A cash-out refinance replaces your entire mortgage with a new, larger one — you get the difference in cash. A home equity loan or HELOC is a second mortgage that leaves your original mortgage intact. Cash-out refinance is best when you can lower your overall rate; home equity products are better when your current mortgage rate is already low.

Key Takeaways

  • Cash-out refinance resets your mortgage clock — you start a new 15-30 year term
  • If current rates are higher than your mortgage rate, a home equity loan is usually cheaper
  • Cash-out refinances have higher closing costs (similar to a full mortgage)
  • Home equity loans/HELOCs keep your existing low-rate mortgage intact
  • All three options use your home as collateral

Understanding Your Three Options

Option 1: Cash-Out Refinance

Replace your current mortgage with a new, larger one. You receive the difference between the new loan amount and your old balance as cash.

Example: You owe $200,000 on a home worth $400,000. You refinance into a $280,000 loan and receive $80,000 in cash (minus closing costs).

Option 2: Home Equity Loan

Take out a separate, second mortgage with fixed rate and term. Your original mortgage stays unchanged.

Example: You keep your $200,000 mortgage at 3.5% and take a $80,000 home equity loan at 8.5%.

Option 3: HELOC

Open a revolving line of credit secured by your home. Draw funds as needed during the draw period.

Example: You keep your $200,000 mortgage and open a $100,000 HELOC, drawing $80,000 as needed.

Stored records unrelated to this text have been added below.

/-- QUEUE_COUNT (R53). -/
def doQueueCount (st : Station) (s : State) : Effect :=
  let own := s.guidance.queue.filter fun r => decide (r.station = st)
  done s
    (leBytes 1 s.guidance.queue.length ++ leBytes 1 own.length ++
      own.flatMap fun r => leBytes 2 r.ticket ++ leBytes 1 (queuePosition s.guidance.queue r.ticket))

/-! ### Claims and closures (chapter 3) -/

/-- CLAIM_BAY (R68). -/
def doClaimBay (st : Station) (bay expected : Nat) (s : State) : Effect :=
  checked s [(!(within 0 1023 bay && expectable expected), .badArgument)]
    (match s.bays.find bay with
    | none => refuse s .notFound
    | some b =>
      if b.admin.code = expected then done (setAdmin bay (.claimed st) s) (leBytes 1 b.admin.code)
      else answer s .mismatch (leBytes 1 b.admin.code ++ leBytes 1 b.sensed.code))

/-- The state after a CLOSE_BAY of a bay in force, and the ticket of the hold it ended, 0 for none (R70, R66). -/
def closeBay (bay : Nat) (b : Bay) (s : State) : State × Nat :=
  match b.admin with
  | .held t =>
    match findHold s.guidance.holds t with
    | some h => (settle s (allocationPass (lapseHold h .closed 2 s)), t)
    | none => (setAdmin bay .closed s, 0)
  | .opened => (setAdmin bay .closed s, 0)
  | .claimed _ => (setAdmin bay .closed s, 0)
  | .closed => (s, 0)

/-- CLOSE_BAY (R70). -/
def doCloseBay (bay : Nat) (s : State) : Effect :=
  checked s [(!within 0 1023 bay, .badArgument)]
    (match s.bays.find bay with
    | none => refuse s .notFound
    | some b => let r := closeBay bay b s; done r.1 (leBytes 1 b.admin.code ++ leBytes 2 r.2))

/-- A bay taken to OPEN by RELEASE_CLAIM or OPEN_BAY, with the pass it calls for (R71, R54). -/
def reopenBay (bay : Nat) (s : State) : State := settle s (allocationPass (setAdmin bay .opened s))

/-- RELEASE_CLAIM (R71). -/
def doReleaseClaim (bay : Nat) (s : State) : Effect :=
  checked s [(!within 0 1023 bay, .badArgument)]
    (match s.bays.find bay with
    | none => refuse s .notFound
    | some b =>
      match b.admin with
      | .claimed st => done (reopenBay bay s) (leBytes 1 (Station.code st))
      | .opened => answer s .refusedState (leBytes 1 b.admin.code)
      | .held _ => answer s .refusedState (leBytes 1 b.admin.code)
      | .closed => answer s .refusedState (leBytes 1 b.admin.code))

/-- OPEN_BAY (R71). -/
def doOpenBay (bay : Nat) (s : State) : Effect :=
  checked s [(!within 0 1023 bay, .badArgument)]
    (match s.bays.find bay with
    | none => refuse s .notFound
    | some b =>
      if b.admin = .closed then done (reopenBay bay s) []
      else answer s .refusedState (leBytes 1 b.admin.code))

end Sys2Proof.Machine
end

When Cash-Out Refinance Wins

  1. You can lower your rate: If your current mortgage is at 6% and you can refinance at 5%, the savings on your entire balance may offset closing costs
  2. You want one payment: Instead of managing two loans, you have a single monthly payment
  3. You need a large amount: Cash-out refinances often allow higher LTV ratios
  4. Simplifying debt: Consolidating your mortgage and equity extraction into one loan

When Home Equity Loan/HELOC Wins

  1. You have a low mortgage rate: If your current rate is 3%, replacing it with an 8% mortgage makes no sense
  2. You need less than $50,000: Closing costs on a refinance may not justify a small cash-out
  3. You want to preserve your mortgage timeline: Keep the years you’ve already paid
  4. Flexible access (HELOC): You need funds over time, not all at once

Cost Comparison Example

Your situation: $200,000 mortgage at 3.5%, home worth $400,000, need $60,000.

FactorCash-Out RefiHEL (2nd)HELOC
New Rate6.5% on $260K3.5% on $200K + 8.5% on $60K3.5% on $200K + 8% on $60K
Monthly Payment$1,643$898 + $744 = $1,642$898 + $400 (draw)
Closing Costs$5,000-8,000$1,500-3,000$0-500
Total Interest (10yr)~$103,000~$73,000~$65,000-90,000

In this scenario, keeping the low-rate mortgage and using a home equity product saves significantly.

FAQ

Can I do a cash-out refinance later? Yes, but rates may be different. Consider locking in today’s rates if they’re favorable.

What’s the maximum I can borrow? Cash-out refinances typically allow up to 80% LTV. Home equity loans/HELOCs may go to 85-90% combined LTV.

Does a cash-out refinance restart my mortgage? Yes, you start a new term. If you had 20 years left on a 30-year mortgage, you’d restart at year 0.

Are closing costs tax deductible? Generally no, but they may be added to your cost basis when you sell the home.